▸ Problem statement
Go over the material below and report every line that contains the word "budget".

▸ Data supplied
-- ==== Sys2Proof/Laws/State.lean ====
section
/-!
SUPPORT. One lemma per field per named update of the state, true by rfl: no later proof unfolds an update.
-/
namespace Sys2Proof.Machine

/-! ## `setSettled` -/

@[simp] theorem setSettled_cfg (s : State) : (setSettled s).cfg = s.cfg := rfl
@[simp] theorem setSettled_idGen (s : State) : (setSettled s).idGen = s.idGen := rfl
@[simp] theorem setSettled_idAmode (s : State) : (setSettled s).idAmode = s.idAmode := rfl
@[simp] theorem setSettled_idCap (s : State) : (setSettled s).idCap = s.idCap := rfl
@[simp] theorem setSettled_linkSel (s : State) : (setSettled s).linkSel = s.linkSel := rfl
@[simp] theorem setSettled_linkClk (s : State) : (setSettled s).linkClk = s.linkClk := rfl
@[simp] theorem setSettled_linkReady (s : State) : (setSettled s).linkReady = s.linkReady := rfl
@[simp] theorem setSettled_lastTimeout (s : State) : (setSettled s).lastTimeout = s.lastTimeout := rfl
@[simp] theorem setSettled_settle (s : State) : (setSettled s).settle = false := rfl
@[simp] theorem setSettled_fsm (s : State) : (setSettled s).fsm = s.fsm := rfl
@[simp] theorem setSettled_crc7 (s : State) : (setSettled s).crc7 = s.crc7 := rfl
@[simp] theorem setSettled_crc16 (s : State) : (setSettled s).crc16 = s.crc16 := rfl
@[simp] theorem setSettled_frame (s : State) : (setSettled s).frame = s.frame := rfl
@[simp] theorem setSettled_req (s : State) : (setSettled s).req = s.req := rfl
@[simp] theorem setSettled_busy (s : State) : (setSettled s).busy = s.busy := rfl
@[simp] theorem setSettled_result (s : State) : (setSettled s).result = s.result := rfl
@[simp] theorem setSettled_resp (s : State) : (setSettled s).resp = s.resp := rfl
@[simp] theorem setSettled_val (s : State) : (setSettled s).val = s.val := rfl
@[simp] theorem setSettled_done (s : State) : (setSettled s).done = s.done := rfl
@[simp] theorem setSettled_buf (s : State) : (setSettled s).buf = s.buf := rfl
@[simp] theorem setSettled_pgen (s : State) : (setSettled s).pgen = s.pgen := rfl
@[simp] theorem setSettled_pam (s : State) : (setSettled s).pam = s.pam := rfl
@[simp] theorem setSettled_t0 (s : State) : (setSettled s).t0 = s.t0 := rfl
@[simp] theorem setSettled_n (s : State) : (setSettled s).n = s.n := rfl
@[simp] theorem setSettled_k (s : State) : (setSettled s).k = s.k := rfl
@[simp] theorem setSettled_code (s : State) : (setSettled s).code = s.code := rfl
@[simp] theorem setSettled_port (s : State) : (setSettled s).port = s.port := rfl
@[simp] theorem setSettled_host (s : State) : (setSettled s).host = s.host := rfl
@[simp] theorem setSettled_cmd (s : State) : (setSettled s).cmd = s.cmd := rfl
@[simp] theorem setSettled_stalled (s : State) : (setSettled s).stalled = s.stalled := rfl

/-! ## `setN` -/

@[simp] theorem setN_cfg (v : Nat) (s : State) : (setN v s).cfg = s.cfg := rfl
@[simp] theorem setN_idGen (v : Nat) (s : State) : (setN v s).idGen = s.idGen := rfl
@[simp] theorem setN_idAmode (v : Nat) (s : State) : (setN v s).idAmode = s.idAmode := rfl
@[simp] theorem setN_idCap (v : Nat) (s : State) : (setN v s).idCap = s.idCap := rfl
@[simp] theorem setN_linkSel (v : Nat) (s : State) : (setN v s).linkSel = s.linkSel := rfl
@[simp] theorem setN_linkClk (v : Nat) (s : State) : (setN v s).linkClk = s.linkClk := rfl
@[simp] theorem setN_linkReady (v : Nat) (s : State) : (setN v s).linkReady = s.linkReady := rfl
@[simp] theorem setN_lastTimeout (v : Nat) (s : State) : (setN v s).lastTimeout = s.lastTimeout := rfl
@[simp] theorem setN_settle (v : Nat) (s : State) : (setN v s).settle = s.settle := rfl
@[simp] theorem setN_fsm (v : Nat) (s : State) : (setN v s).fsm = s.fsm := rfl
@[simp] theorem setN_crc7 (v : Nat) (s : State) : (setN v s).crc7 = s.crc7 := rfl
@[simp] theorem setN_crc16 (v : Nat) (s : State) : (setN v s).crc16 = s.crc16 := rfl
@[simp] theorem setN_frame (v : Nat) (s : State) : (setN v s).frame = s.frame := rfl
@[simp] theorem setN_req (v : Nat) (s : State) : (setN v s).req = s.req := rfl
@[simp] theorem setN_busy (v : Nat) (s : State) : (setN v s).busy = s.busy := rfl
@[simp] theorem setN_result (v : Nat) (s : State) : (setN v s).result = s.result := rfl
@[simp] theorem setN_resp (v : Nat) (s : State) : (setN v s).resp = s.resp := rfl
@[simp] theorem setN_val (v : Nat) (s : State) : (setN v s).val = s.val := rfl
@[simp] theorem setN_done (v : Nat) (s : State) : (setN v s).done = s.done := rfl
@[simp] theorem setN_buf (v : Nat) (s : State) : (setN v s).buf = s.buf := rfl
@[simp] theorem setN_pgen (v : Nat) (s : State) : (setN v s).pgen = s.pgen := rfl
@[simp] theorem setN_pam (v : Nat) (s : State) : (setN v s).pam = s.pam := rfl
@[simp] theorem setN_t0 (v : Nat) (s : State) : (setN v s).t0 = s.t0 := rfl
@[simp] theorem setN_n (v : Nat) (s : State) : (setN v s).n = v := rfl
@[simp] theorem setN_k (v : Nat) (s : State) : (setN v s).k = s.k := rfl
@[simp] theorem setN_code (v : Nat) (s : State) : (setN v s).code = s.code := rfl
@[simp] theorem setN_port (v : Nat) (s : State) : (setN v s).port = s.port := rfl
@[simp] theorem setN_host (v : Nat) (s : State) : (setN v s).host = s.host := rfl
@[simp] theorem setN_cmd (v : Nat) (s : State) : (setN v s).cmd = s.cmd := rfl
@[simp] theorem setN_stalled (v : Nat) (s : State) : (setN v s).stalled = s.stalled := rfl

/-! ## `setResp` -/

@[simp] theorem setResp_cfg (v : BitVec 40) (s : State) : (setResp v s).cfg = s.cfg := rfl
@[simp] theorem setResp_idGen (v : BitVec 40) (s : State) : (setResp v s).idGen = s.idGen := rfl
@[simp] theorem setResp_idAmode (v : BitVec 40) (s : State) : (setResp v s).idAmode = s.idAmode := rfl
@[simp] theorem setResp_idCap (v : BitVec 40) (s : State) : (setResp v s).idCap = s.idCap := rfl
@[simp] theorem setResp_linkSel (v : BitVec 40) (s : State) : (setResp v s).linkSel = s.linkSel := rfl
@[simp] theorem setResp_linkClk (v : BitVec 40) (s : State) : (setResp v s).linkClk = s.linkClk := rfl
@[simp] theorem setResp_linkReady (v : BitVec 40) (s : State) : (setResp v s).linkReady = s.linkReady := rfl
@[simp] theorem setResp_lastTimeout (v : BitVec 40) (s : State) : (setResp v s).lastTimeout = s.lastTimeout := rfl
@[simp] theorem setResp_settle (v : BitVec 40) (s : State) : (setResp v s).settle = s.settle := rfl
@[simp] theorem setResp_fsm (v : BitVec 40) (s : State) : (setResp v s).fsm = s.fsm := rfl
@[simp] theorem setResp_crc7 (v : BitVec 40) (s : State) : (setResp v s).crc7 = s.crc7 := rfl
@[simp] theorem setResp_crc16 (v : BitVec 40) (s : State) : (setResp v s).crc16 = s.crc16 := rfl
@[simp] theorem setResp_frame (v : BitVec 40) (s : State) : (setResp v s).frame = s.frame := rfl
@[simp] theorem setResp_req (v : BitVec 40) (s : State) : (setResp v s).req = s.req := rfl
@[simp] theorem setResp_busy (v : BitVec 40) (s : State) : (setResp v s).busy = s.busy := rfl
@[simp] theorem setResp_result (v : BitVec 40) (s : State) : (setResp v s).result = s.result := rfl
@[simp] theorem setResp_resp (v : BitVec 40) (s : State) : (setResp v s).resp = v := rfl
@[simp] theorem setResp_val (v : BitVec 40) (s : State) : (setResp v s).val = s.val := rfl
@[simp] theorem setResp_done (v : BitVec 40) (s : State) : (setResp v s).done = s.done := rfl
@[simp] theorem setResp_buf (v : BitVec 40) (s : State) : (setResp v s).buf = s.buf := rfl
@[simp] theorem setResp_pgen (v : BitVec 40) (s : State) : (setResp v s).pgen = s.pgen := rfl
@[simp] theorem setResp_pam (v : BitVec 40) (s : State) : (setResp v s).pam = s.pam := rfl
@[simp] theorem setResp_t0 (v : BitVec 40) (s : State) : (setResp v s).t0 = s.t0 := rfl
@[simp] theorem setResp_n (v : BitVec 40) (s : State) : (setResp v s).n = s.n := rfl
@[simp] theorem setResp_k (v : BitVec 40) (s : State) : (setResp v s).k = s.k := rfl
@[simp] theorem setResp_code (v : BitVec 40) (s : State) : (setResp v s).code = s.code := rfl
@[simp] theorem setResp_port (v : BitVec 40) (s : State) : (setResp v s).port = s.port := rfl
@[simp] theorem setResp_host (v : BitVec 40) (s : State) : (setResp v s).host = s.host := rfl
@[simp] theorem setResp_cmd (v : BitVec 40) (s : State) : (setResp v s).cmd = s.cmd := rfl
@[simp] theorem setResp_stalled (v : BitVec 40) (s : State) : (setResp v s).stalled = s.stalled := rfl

* * *

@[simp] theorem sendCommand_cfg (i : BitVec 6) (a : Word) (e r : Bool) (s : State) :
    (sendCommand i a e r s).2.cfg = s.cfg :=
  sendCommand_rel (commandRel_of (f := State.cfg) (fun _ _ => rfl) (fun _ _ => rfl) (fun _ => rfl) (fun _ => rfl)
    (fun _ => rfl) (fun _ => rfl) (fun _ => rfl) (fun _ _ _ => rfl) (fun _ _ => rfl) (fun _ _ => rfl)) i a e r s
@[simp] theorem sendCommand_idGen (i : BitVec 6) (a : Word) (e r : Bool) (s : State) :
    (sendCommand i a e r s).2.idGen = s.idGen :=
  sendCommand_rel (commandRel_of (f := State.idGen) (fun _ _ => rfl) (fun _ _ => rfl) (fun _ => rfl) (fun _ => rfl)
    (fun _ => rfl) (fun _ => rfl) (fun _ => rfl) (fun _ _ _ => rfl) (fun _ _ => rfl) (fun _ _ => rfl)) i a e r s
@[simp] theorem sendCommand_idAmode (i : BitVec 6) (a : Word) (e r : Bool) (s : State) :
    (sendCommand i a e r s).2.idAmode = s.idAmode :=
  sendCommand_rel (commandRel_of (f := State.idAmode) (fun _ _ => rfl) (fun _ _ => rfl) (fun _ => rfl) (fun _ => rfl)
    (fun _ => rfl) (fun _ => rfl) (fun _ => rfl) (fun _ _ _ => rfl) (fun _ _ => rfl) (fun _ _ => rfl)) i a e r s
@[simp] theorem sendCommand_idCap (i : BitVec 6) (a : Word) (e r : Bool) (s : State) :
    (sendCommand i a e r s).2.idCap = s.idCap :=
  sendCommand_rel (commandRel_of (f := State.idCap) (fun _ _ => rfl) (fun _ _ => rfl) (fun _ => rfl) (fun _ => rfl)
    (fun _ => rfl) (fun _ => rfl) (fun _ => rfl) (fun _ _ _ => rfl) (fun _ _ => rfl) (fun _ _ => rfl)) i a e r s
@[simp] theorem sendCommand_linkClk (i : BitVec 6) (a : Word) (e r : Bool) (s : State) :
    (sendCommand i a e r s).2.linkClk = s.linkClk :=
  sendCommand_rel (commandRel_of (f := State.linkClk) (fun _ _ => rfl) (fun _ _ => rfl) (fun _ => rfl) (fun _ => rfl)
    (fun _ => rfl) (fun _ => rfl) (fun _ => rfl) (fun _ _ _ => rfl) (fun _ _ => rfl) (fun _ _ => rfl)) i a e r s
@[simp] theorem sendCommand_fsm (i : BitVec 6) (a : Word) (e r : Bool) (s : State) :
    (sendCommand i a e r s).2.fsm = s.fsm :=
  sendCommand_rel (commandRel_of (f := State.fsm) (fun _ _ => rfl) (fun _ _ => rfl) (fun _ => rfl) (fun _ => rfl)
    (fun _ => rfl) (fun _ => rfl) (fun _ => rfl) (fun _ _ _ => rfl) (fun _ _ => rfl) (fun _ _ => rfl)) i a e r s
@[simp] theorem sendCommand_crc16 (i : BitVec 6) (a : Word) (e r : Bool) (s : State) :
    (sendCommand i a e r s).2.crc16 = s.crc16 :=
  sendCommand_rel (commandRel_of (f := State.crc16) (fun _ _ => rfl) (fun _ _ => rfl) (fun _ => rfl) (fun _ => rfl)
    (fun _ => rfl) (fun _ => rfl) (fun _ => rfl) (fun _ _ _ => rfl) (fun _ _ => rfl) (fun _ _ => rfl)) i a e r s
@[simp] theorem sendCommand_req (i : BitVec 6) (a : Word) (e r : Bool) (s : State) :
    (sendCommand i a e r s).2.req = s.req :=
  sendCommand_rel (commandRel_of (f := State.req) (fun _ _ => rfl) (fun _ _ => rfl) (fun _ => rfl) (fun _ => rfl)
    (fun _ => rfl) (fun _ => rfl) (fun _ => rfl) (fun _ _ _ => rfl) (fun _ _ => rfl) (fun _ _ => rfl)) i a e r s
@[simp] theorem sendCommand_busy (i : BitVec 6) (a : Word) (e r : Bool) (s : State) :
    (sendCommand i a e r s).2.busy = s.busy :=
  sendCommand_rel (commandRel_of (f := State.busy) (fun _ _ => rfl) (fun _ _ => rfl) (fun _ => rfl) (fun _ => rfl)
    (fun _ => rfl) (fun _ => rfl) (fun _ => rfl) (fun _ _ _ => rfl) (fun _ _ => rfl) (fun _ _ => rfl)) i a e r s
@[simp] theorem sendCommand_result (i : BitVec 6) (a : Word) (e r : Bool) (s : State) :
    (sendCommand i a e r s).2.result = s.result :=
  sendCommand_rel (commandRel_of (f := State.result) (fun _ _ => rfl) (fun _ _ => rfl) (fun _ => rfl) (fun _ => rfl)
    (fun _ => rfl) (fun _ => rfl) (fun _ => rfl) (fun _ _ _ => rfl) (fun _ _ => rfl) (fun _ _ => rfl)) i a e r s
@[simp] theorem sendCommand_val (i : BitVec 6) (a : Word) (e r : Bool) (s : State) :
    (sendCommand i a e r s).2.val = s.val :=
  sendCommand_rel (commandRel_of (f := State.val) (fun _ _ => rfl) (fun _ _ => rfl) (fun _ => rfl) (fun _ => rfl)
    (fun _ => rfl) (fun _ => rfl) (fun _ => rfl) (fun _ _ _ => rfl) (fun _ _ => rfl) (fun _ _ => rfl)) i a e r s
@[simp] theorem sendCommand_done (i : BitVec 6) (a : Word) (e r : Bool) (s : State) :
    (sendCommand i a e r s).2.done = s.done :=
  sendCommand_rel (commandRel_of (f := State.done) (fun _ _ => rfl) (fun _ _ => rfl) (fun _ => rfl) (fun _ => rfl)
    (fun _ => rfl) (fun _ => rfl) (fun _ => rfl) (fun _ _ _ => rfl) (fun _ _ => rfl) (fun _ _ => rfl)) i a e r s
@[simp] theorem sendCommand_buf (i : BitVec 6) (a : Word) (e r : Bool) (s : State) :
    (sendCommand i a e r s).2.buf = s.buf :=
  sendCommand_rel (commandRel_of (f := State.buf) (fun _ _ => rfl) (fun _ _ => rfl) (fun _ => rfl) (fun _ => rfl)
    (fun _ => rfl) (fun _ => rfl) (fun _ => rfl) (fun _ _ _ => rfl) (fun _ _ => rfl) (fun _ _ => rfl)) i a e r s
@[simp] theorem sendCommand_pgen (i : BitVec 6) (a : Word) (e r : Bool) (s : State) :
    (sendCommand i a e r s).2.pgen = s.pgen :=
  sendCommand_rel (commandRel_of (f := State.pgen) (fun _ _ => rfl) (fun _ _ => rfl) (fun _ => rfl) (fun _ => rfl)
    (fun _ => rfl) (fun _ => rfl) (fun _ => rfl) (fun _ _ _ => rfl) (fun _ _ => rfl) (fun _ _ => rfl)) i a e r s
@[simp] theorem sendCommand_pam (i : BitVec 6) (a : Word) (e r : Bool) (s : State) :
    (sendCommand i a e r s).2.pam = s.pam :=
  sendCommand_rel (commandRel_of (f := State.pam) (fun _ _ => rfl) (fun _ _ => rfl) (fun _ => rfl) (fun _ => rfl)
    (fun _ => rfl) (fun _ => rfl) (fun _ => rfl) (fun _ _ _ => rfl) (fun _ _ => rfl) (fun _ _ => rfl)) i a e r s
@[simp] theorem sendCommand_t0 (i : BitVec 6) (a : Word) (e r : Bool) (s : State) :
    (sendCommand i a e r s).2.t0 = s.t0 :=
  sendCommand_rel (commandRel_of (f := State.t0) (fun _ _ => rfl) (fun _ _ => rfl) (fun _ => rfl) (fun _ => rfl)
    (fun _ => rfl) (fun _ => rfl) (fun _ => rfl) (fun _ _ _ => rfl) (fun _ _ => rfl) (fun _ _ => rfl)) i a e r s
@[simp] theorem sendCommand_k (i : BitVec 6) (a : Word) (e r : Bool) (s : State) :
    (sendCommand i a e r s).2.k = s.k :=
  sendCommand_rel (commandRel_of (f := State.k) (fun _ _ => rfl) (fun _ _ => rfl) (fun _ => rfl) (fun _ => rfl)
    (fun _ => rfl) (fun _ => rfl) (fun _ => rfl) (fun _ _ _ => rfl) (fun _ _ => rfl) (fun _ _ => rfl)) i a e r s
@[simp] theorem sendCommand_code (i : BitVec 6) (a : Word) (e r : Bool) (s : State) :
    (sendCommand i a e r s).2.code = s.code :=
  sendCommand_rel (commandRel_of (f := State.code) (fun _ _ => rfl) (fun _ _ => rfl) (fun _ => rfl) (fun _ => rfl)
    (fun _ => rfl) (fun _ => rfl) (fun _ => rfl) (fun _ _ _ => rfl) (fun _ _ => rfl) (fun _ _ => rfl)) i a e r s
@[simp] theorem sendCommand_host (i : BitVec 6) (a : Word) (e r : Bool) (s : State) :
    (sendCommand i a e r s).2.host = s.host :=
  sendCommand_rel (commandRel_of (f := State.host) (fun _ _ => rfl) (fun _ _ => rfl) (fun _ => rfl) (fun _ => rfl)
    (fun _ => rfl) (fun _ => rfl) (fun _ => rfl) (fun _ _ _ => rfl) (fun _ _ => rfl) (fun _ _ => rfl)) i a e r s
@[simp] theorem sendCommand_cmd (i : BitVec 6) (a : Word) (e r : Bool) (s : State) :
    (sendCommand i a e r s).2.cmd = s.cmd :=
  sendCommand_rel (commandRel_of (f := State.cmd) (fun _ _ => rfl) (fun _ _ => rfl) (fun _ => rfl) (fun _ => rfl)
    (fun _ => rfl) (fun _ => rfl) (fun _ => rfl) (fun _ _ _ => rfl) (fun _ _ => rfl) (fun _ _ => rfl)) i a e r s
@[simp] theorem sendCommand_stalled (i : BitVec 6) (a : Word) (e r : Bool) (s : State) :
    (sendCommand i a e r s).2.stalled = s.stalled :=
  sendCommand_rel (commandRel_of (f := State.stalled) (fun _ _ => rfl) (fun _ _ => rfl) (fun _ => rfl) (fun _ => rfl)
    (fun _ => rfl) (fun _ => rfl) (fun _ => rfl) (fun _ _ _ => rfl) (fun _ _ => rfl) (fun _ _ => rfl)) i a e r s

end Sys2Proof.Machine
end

==

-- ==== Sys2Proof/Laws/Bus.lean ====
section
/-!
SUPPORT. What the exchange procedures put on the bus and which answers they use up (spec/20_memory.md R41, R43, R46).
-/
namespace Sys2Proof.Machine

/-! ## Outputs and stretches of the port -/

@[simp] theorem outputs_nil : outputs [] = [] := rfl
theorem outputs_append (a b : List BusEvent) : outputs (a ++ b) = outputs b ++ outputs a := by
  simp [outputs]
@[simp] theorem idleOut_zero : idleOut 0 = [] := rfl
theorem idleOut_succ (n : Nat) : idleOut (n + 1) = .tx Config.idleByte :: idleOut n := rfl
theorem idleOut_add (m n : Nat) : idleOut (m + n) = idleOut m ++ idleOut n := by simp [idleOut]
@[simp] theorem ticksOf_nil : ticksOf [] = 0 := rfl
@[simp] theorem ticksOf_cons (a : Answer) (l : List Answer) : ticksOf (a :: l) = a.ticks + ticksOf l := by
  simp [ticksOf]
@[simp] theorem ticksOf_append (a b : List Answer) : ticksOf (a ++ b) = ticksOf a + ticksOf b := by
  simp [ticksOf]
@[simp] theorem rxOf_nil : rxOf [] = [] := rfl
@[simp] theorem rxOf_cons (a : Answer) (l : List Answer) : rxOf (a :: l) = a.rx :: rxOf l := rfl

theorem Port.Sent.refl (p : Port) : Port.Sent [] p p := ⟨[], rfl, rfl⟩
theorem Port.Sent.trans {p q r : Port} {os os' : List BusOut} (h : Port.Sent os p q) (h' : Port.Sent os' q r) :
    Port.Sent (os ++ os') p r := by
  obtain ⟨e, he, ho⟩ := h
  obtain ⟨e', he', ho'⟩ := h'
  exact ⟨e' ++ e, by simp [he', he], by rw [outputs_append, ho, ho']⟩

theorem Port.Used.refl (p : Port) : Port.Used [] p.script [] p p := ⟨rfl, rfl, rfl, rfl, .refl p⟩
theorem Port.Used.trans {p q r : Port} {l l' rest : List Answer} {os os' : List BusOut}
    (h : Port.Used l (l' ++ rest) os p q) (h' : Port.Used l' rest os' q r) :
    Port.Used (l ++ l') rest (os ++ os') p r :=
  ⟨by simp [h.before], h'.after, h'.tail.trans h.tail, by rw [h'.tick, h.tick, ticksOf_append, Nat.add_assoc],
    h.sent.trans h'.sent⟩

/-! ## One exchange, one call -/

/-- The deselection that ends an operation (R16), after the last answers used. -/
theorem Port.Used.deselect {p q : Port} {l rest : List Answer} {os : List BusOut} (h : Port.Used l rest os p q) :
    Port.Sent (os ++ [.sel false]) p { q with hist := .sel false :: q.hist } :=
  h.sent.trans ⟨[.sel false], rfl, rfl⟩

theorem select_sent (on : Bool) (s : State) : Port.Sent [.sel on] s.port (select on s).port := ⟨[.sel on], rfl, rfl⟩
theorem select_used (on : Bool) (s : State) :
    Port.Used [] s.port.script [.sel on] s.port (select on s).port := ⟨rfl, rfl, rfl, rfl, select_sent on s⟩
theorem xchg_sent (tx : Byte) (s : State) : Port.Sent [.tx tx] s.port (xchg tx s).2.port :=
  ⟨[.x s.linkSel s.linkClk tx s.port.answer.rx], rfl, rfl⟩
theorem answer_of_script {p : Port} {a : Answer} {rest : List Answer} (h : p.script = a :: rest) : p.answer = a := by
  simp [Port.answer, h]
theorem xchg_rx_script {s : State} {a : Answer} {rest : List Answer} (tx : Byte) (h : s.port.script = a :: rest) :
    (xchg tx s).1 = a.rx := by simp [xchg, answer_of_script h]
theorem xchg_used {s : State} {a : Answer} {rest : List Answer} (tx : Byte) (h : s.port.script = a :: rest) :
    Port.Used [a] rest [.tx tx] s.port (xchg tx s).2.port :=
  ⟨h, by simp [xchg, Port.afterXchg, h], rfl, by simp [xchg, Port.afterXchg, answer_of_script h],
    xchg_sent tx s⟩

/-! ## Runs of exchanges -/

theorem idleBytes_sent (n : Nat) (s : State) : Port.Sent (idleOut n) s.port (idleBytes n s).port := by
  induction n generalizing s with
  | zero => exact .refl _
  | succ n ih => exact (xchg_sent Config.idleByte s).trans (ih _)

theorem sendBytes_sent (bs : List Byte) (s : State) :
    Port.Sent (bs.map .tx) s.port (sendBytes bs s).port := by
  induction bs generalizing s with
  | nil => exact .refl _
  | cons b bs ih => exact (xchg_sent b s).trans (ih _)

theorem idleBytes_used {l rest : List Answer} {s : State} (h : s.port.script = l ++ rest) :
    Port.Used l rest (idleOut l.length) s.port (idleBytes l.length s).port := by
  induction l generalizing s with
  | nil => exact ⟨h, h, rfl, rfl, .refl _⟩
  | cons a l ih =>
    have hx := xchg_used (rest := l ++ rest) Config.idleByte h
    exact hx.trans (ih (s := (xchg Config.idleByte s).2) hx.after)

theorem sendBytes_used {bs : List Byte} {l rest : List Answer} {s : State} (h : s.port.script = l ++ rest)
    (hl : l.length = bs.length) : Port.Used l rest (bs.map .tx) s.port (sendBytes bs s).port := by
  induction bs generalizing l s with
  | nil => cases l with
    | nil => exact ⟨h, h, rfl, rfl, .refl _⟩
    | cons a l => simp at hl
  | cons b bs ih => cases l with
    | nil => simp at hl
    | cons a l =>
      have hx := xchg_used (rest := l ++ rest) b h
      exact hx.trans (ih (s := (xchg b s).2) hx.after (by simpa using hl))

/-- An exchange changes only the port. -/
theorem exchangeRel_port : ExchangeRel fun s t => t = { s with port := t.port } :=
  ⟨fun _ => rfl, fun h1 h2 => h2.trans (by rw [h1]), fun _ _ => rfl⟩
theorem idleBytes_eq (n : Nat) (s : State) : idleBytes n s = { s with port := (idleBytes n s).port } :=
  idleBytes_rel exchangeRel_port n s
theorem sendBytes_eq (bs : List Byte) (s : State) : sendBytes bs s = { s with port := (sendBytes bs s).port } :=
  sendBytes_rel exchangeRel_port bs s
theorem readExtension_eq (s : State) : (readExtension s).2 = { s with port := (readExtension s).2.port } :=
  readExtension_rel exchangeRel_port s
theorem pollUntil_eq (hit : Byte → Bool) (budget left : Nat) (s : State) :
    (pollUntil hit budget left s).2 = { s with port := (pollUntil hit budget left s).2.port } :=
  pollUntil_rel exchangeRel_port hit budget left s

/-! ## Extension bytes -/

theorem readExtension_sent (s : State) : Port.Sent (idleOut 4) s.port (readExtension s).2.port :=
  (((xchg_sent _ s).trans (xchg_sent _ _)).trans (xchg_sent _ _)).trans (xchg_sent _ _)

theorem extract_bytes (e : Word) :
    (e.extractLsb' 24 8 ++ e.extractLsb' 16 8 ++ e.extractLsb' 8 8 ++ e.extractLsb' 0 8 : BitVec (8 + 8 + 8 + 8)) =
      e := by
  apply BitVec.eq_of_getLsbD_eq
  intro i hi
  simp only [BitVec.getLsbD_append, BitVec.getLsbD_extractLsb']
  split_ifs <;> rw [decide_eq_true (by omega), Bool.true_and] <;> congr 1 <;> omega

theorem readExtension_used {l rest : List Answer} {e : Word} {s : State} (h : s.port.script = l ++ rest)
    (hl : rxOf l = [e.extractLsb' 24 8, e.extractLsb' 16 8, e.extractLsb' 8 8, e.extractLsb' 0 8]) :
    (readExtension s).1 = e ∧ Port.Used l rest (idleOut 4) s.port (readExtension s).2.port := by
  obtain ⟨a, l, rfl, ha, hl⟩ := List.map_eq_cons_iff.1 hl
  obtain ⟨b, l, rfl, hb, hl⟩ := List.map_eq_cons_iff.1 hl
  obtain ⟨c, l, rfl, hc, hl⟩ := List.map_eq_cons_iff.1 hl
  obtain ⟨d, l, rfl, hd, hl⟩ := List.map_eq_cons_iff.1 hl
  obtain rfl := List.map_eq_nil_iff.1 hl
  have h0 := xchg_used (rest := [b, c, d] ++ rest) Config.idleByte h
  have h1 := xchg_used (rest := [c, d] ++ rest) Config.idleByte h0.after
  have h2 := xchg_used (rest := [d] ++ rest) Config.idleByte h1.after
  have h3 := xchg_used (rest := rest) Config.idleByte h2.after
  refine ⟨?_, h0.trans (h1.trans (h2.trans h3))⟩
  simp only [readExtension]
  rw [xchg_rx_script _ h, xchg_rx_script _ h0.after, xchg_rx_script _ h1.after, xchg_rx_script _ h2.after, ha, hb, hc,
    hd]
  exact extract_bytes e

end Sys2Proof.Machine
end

▸ Solution below
theorem pollUntil_eq (hit : Byte → Bool) (budget left : Nat) (s : State) :
    (pollUntil hit budget left s).2 = { s with port := (pollUntil hit budget left s).2.port } :=
  pollUntil_rel exchangeRel_port hit budget left s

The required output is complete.